(Stored data entries)
-- Opening Marker --

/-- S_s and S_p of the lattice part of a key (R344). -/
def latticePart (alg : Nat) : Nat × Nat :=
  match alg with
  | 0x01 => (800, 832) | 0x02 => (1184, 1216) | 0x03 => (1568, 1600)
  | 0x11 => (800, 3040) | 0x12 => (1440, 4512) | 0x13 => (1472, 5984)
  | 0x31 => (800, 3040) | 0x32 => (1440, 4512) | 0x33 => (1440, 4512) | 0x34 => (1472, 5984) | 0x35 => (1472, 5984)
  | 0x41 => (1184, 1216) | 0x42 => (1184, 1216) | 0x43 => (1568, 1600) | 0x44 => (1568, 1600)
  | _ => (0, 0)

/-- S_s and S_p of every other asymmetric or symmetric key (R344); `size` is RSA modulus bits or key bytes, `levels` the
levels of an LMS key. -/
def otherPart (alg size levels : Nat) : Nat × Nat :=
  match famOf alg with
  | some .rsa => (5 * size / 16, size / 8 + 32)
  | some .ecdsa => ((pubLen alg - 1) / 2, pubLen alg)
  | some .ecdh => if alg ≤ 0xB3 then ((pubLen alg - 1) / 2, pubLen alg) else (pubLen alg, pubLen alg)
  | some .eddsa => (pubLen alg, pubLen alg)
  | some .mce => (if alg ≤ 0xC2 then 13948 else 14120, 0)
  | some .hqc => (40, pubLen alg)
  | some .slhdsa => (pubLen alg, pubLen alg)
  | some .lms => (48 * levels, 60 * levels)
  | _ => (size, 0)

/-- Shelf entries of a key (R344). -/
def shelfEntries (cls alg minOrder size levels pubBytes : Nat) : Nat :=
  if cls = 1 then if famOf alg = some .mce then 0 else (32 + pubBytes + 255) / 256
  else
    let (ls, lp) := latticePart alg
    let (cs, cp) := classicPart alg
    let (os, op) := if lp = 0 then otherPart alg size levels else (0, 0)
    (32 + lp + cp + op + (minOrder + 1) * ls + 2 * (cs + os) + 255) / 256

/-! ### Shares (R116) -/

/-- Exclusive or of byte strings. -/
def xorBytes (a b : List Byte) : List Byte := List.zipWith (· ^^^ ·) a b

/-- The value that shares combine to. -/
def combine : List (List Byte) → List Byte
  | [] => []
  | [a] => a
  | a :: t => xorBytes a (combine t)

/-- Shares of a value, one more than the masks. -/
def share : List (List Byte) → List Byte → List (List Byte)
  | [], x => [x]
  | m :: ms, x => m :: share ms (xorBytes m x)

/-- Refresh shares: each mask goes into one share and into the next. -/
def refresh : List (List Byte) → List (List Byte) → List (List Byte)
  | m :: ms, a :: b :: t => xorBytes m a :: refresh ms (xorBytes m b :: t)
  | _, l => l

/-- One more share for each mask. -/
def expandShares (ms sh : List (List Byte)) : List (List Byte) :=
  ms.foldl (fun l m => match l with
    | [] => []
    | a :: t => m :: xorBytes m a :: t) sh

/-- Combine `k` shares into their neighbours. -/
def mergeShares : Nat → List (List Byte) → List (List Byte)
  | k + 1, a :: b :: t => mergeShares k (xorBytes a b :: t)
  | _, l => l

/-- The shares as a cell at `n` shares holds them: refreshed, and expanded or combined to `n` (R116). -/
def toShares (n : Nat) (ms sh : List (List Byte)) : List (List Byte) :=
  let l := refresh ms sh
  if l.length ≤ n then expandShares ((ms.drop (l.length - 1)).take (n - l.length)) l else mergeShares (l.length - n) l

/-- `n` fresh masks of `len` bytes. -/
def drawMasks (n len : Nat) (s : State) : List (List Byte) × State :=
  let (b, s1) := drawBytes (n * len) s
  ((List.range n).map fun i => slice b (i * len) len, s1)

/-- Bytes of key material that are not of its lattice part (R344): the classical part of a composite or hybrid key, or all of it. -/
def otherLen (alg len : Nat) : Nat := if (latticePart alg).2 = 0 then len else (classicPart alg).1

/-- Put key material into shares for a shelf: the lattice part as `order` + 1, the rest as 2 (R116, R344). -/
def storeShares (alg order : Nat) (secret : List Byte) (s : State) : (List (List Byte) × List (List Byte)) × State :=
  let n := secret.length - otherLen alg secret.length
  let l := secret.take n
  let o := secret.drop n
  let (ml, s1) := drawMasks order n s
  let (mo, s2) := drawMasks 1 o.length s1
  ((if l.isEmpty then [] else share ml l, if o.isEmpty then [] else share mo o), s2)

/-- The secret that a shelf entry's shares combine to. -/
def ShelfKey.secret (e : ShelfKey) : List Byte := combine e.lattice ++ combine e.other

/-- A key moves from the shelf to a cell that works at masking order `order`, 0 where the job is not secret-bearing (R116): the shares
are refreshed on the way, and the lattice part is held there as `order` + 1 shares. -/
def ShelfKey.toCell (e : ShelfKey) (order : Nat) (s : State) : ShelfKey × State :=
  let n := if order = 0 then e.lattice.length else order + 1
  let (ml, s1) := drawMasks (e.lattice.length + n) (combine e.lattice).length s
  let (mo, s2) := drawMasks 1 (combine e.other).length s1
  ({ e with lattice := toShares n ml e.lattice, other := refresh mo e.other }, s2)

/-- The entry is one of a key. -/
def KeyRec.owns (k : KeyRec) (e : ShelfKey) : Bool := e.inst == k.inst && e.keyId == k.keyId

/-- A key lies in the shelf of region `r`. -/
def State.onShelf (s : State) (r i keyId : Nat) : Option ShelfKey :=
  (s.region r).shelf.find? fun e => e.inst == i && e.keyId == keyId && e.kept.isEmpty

-- Closing Marker --
-- Opening Marker --

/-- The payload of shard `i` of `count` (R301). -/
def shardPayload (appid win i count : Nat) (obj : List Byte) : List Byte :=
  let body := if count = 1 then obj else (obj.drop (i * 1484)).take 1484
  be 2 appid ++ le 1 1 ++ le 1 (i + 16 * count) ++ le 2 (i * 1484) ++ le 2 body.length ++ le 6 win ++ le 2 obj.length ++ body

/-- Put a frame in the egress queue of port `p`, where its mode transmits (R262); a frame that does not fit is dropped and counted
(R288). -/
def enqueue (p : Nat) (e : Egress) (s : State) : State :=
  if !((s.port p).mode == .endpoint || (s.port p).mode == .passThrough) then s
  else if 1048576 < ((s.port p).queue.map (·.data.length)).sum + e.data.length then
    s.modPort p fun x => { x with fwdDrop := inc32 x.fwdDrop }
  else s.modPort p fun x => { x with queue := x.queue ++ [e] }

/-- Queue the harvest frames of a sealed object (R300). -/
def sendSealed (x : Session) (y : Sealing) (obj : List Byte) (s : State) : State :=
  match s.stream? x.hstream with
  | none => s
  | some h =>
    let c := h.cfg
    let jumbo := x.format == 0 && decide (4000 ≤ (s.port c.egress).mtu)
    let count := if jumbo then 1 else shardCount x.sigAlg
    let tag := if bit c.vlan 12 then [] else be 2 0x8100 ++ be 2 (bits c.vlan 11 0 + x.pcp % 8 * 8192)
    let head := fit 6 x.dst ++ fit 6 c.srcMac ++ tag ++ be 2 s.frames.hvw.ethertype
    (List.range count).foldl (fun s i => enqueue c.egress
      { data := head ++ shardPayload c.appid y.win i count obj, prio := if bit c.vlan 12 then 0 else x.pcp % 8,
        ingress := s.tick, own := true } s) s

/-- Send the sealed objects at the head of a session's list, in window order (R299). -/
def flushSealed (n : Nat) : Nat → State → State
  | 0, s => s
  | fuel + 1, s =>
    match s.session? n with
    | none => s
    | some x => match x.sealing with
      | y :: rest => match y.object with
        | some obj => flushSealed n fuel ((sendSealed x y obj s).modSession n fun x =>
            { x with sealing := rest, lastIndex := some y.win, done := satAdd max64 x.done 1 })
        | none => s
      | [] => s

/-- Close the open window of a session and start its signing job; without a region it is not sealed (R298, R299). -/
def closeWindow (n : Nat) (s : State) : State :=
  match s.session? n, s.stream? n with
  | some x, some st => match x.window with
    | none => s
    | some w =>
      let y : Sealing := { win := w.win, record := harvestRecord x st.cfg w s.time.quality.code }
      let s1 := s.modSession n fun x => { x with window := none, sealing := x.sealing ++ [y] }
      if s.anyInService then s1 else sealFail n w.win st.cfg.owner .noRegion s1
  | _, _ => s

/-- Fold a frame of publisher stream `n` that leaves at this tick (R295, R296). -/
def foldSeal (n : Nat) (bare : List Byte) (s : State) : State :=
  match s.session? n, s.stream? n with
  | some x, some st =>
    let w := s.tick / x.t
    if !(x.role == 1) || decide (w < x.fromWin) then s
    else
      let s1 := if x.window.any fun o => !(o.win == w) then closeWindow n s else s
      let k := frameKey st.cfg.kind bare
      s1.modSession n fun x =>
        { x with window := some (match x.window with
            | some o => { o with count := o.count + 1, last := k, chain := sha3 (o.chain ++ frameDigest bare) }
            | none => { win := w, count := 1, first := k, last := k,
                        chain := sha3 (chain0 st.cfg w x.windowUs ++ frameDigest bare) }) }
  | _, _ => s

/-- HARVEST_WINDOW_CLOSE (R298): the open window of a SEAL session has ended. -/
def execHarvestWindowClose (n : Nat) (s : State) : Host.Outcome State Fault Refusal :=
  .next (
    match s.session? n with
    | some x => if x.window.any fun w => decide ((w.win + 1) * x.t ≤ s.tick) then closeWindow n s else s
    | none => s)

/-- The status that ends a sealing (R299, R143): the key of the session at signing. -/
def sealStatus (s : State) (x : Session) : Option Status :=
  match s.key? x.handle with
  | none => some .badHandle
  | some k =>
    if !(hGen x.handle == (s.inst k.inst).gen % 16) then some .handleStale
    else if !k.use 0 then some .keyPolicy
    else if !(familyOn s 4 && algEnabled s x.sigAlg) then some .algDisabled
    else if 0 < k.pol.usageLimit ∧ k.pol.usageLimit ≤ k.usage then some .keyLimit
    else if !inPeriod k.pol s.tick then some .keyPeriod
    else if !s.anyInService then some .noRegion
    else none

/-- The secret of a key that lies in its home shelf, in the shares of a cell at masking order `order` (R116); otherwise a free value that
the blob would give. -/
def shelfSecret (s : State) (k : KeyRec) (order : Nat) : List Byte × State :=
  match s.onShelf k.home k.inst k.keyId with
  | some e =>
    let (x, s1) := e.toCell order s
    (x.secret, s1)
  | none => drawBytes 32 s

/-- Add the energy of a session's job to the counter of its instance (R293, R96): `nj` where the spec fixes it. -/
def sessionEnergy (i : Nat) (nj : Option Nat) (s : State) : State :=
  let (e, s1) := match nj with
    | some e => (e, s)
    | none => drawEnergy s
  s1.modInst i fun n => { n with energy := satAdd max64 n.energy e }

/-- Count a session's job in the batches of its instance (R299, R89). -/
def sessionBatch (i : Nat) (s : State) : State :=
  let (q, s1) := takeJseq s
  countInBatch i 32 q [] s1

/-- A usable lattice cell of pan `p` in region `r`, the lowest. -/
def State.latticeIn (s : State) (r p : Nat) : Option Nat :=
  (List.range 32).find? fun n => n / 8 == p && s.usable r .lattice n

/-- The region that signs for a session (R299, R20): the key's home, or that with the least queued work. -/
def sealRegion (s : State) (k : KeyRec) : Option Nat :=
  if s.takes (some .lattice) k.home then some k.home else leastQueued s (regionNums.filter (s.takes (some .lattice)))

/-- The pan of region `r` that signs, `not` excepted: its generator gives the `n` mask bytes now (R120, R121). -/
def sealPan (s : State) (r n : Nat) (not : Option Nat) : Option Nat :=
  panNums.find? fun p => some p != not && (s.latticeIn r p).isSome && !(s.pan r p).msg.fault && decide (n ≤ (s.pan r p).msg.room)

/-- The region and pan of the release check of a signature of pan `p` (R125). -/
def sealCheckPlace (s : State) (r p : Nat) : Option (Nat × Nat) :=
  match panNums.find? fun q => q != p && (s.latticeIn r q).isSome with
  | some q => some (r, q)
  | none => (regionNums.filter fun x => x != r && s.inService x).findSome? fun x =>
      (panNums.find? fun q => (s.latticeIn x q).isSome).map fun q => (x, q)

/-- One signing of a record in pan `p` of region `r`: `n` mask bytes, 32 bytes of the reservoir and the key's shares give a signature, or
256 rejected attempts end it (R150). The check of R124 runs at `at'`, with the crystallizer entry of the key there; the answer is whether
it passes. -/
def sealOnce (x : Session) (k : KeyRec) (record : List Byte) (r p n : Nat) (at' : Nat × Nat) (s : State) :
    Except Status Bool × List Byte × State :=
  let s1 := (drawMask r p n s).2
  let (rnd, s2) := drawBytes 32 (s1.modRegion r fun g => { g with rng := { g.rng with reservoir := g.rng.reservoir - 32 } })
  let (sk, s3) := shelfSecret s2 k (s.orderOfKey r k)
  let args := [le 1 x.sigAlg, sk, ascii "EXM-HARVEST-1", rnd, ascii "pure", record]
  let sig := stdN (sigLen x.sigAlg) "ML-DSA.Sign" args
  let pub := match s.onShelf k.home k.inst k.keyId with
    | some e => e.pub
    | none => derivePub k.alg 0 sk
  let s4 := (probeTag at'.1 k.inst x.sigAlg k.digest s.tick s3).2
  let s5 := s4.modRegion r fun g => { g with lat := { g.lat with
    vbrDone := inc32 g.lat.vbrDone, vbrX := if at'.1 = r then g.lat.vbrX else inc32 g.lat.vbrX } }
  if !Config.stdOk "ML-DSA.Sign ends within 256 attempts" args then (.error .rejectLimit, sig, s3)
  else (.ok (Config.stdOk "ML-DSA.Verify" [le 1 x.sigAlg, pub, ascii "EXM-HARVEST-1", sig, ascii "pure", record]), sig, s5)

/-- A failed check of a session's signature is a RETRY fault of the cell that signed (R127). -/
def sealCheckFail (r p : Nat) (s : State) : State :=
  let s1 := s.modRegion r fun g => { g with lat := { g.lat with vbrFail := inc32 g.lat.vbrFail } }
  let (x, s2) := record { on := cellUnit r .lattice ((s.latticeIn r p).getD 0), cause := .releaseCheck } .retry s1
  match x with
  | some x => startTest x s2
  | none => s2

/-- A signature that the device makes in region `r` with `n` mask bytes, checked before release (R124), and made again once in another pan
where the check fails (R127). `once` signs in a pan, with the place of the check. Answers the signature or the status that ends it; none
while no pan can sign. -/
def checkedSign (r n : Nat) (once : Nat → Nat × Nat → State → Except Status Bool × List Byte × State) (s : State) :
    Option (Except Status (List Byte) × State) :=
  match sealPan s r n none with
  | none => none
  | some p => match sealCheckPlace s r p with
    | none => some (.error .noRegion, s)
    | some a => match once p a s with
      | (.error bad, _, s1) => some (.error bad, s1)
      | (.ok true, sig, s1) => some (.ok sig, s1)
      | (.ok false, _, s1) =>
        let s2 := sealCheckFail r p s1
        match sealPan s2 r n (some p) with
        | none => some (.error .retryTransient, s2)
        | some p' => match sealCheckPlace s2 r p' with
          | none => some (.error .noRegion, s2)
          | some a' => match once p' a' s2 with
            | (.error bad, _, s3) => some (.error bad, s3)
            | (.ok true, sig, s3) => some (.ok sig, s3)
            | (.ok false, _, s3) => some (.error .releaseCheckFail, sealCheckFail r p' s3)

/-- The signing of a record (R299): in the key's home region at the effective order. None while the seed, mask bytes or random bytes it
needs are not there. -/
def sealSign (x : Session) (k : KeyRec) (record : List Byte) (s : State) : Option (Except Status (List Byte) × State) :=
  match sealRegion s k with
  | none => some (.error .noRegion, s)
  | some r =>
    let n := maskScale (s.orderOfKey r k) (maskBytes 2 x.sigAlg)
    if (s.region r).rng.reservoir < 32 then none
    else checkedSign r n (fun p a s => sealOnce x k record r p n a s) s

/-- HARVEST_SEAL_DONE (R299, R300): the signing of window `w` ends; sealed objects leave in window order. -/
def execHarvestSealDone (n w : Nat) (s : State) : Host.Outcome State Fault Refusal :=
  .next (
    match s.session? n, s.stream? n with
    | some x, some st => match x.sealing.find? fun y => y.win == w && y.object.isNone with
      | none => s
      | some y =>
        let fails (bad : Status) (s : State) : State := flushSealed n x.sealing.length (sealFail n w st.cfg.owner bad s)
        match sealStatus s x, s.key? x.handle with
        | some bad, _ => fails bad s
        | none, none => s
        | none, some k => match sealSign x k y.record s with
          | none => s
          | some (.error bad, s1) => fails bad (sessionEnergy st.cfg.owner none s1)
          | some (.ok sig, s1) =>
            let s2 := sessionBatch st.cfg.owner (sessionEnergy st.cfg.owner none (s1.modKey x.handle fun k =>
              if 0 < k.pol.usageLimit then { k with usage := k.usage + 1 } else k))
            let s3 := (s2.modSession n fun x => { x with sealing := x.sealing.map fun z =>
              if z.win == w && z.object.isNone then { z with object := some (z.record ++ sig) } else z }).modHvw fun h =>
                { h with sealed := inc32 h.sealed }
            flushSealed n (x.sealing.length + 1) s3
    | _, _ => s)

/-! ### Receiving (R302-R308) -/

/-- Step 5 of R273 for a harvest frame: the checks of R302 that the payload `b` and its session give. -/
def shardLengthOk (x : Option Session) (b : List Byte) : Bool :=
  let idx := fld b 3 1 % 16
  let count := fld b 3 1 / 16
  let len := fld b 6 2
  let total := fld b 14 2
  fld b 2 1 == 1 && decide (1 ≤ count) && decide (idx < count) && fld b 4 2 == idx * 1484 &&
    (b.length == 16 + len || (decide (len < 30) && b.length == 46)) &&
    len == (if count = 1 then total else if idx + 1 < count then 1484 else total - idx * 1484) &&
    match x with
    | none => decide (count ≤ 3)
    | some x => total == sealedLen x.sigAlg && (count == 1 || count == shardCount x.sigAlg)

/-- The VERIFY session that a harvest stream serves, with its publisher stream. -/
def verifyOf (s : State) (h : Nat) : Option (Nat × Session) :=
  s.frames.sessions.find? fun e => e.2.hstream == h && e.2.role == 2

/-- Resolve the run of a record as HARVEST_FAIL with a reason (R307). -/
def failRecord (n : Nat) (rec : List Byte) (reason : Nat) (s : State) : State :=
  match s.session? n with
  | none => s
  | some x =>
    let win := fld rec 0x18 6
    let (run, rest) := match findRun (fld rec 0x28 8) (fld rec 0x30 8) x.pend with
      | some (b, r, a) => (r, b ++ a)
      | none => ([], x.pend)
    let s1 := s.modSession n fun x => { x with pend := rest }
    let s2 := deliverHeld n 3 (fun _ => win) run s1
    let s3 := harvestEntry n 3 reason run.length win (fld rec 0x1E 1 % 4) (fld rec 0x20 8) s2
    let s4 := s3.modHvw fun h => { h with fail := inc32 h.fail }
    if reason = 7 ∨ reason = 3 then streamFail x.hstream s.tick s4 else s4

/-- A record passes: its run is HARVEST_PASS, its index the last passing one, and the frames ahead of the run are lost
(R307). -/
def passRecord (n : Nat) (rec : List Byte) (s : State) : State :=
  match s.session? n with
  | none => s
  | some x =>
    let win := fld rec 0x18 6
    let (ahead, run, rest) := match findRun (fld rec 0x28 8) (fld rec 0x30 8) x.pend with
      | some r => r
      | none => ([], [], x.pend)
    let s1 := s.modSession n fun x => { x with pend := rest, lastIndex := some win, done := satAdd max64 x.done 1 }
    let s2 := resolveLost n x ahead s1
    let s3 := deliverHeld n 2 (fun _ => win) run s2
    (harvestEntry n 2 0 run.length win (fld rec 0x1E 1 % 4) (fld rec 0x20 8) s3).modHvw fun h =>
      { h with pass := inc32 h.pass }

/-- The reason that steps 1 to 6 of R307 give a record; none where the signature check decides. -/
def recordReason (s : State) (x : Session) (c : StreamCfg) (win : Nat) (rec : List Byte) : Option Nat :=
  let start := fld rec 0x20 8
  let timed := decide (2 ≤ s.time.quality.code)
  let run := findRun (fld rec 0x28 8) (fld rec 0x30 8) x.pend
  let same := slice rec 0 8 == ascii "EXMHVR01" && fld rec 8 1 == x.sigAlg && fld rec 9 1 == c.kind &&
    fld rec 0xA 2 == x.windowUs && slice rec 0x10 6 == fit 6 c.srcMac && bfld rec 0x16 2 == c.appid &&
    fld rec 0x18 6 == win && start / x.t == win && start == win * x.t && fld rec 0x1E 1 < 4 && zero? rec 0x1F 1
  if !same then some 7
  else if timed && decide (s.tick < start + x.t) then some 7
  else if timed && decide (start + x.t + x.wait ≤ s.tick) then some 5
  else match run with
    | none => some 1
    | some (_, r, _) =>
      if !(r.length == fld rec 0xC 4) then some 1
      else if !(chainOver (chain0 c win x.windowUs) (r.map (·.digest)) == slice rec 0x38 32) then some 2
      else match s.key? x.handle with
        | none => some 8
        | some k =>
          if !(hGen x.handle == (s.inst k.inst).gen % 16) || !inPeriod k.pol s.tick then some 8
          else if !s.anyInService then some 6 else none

-- Closing Marker --

● TASK TO COMPLETE
Every line of the records that includes the word "Bool" should be gathered.

● SOLUTION TO THIS EXERCISE
def KeyRec.owns (k : KeyRec) (e : ShelfKey) : Bool := e.inst == k.inst && e.keyId == k.keyId
    Except Status Bool × List Byte × State :=
def checkedSign (r n : Nat) (once : Nat → Nat × Nat → State → Except Status Bool × List Byte × State) (s : State) :
def shardLengthOk (x : Option Session) (b : List Byte) : Bool :=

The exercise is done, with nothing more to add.